● **Stored records**
_ _ _ _ _ _ _

-- ==== Sys2Proof/Decode.lean ====
section
/-! DEFINITION. Command words (30_encoding.md): the decoder, total on 32-bit words and rejecting by name, and the
encoder. Bit 0 is the least significant bit of the word as written on the bus (R90). -/

namespace Sys2Proof

/-- Why a word is no command (30_encoding.md R95). Both reasons raise CONTRACT. -/
inductive Illegal where
  /-- The opcode byte is one of the 244 unassigned values. -/
  | unassignedOpcode
  /-- The opcode is assigned but the format's `zero` field is not zero. -/
  | reservedBits
deriving DecidableEq, Repr

/-- The field op, bits 7:0 (R91). -/
def opField (w : Word) : Byte := w.extractLsb' 0 8

/-- The field a of format G, bits 15:8 (R91). -/
def aField (w : Word) : Byte := w.extractLsb' 8 8

/-- The field b of format G, bits 23:16 (R91). -/
def bField (w : Word) : Byte := w.extractLsb' 16 8

/-- The `zero` field of format Z, bits 31:8 (R91). -/
def zeroFieldZ (w : Word) : BitVec 24 := w.extractLsb' 8 24

/-- The `zero` field of format G, bits 31:24 (R91). -/
def zeroFieldG (w : Word) : Byte := w.extractLsb' 24 8

/-- A word of format Z is the command `i` when its `zero` field is zero (R94). -/
def formatZ (w : Word) (i : Instr) : Except Illegal Instr :=
  if zeroFieldZ w = 0#24 then .ok i else .error .reservedBits

/-- A word of format G is the command `i a b` when its `zero` field is zero (R93, R94). -/
def formatG (w : Word) (i : Byte → Byte → Instr) : Except Illegal Instr :=
  if zeroFieldG w = 0#8 then .ok (i (aField w) (bField w)) else .error .reservedBits

/-- `Decode(w)` of R94: the format is chosen by the opcode, and every word the rule does not decode is illegal (R95). -/
def decode (w : Word) : Except Illegal Instr :=
  match (opField w).toNat with
  | 0x01 => formatZ w .gfinit
  | 0x02 => formatG w .gfmul
  | 0x03 => formatG w .gfmulf
  | 0x10 => formatZ w .kload
  | 0x11 => formatZ w .kexp
  | 0x12 => formatZ w .encblk
  | 0x20 => formatZ w .hderive
  | 0x21 => formatZ w .ctrinc
  | 0x22 => formatZ w .ghmul
  | 0x30 => formatZ w .aeenc
  | 0x31 => formatZ w .aedec
  | 0x3F => formatZ w .clr
  | _ => .error .unassignedOpcode

/-- A word of format Z: bits 31:8 zero, the opcode in bits 7:0 (R91). -/
def wordZ (op : Byte) : Word := 0#24 ++ op

/-- A word of format G: bits 31:24 zero, b, a, the opcode (R91). -/
def wordG (op a b : Byte) : Word := 0#8 ++ b ++ a ++ op

/-- The word of a command, from the encoding tables of R91 and R94. -/
def encode : Instr → Word
  | .gfinit => wordZ 0x01#8
  | .gfmul a b => wordG 0x02#8 a b
  | .gfmulf a b => wordG 0x03#8 a b
  | .kload => wordZ 0x10#8
  | .kexp => wordZ 0x11#8
  | .encblk => wordZ 0x12#8
  | .hderive => wordZ 0x20#8
  | .ctrinc => wordZ 0x21#8
  | .ghmul => wordZ 0x22#8
  | .aeenc => wordZ 0x30#8
  | .aedec => wordZ 0x31#8
  | .clr => wordZ 0x3F#8

/-- The command word made of the `nbits` bits that the opcode table numbers, every bit above them zero. A command is
one 32-bit word with bit 0 least significant (R90), which is the table's numbering, so no byte is moved. -/
def tableWord (nbits w : Nat) : Word := BitVec.ofNat 32 (w % 2 ^ nbits)

/-- What the decoder reads from an instruction given by its bits in the opcode table's numbering. -/
def decodeTableWord (nbits w : Nat) : Option Instr :=
  match decode (tableWord nbits w) with
  | .ok i => some i
  | .error _ => none

end Sys2Proof
end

_ _ _ _ _ _ _

● **TASK ITEM**
Output the full set of entries exactly as they were given.

● **ANSWER TO THIS PROBLEM**
-- ==== Sys2Proof/Decode.lean ====
section
/-! DEFINITION. Command words (30_encoding.md): the decoder, total on 32-bit words and rejecting by name, and the
encoder. Bit 0 is the least significant bit of the word as written on the bus (R90). -/

namespace Sys2Proof

/-- Why a word is no command (30_encoding.md R95). Both reasons raise CONTRACT. -/
inductive Illegal where
  /-- The opcode byte is one of the 244 unassigned values. -/
  | unassignedOpcode
  /-- The opcode is assigned but the format's `zero` field is not zero. -/
  | reservedBits
deriving DecidableEq, Repr

/-- The field op, bits 7:0 (R91). -/
def opField (w : Word) : Byte := w.extractLsb' 0 8

/-- The field a of format G, bits 15:8 (R91). -/
def aField (w : Word) : Byte := w.extractLsb' 8 8

/-- The field b of format G, bits 23:16 (R91). -/
def bField (w : Word) : Byte := w.extractLsb' 16 8

/-- The `zero` field of format Z, bits 31:8 (R91). -/
def zeroFieldZ (w : Word) : BitVec 24 := w.extractLsb' 8 24

/-- The `zero` field of format G, bits 31:24 (R91). -/
def zeroFieldG (w : Word) : Byte := w.extractLsb' 24 8

/-- A word of format Z is the command `i` when its `zero` field is zero (R94). -/
def formatZ (w : Word) (i : Instr) : Except Illegal Instr :=
  if zeroFieldZ w = 0#24 then .ok i else .error .reservedBits

/-- A word of format G is the command `i a b` when its `zero` field is zero (R93, R94). -/
def formatG (w : Word) (i : Byte → Byte → Instr) : Except Illegal Instr :=
  if zeroFieldG w = 0#8 then .ok (i (aField w) (bField w)) else .error .reservedBits

/-- `Decode(w)` of R94: the format is chosen by the opcode, and every word the rule does not decode is illegal (R95). -/
def decode (w : Word) : Except Illegal Instr :=
  match (opField w).toNat with
  | 0x01 => formatZ w .gfinit
  | 0x02 => formatG w .gfmul
  | 0x03 => formatG w .gfmulf
  | 0x10 => formatZ w .kload
  | 0x11 => formatZ w .kexp
  | 0x12 => formatZ w .encblk
  | 0x20 => formatZ w .hderive
  | 0x21 => formatZ w .ctrinc
  | 0x22 => formatZ w .ghmul
  | 0x30 => formatZ w .aeenc
  | 0x31 => formatZ w .aedec
  | 0x3F => formatZ w .clr
  | _ => .error .unassignedOpcode

/-- A word of format Z: bits 31:8 zero, the opcode in bits 7:0 (R91). -/
def wordZ (op : Byte) : Word := 0#24 ++ op

/-- A word of format G: bits 31:24 zero, b, a, the opcode (R91). -/
def wordG (op a b : Byte) : Word := 0#8 ++ b ++ a ++ op

/-- The word of a command, from the encoding tables of R91 and R94. -/
def encode : Instr → Word
  | .gfinit => wordZ 0x01#8
  | .gfmul a b => wordG 0x02#8 a b
  | .gfmulf a b => wordG 0x03#8 a b
  | .kload => wordZ 0x10#8
  | .kexp => wordZ 0x11#8
  | .encblk => wordZ 0x12#8
  | .hderive => wordZ 0x20#8
  | .ctrinc => wordZ 0x21#8
  | .ghmul => wordZ 0x22#8
  | .aeenc => wordZ 0x30#8
  | .aedec => wordZ 0x31#8
  | .clr => wordZ 0x3F#8

/-- The command word made of the `nbits` bits that the opcode table numbers, every bit above them zero. A command is
one 32-bit word with bit 0 least significant (R90), which is the table's numbering, so no byte is moved. -/
def tableWord (nbits w : Nat) : Word := BitVec.ofNat 32 (w % 2 ^ nbits)

/-- What the decoder reads from an instruction given by its bits in the opcode table's numbering. -/
def decodeTableWord (nbits w : Nat) : Option Instr :=
  match decode (tableWord nbits w) with
  | .ok i => some i
  | .error _ => none

end Sys2Proof
end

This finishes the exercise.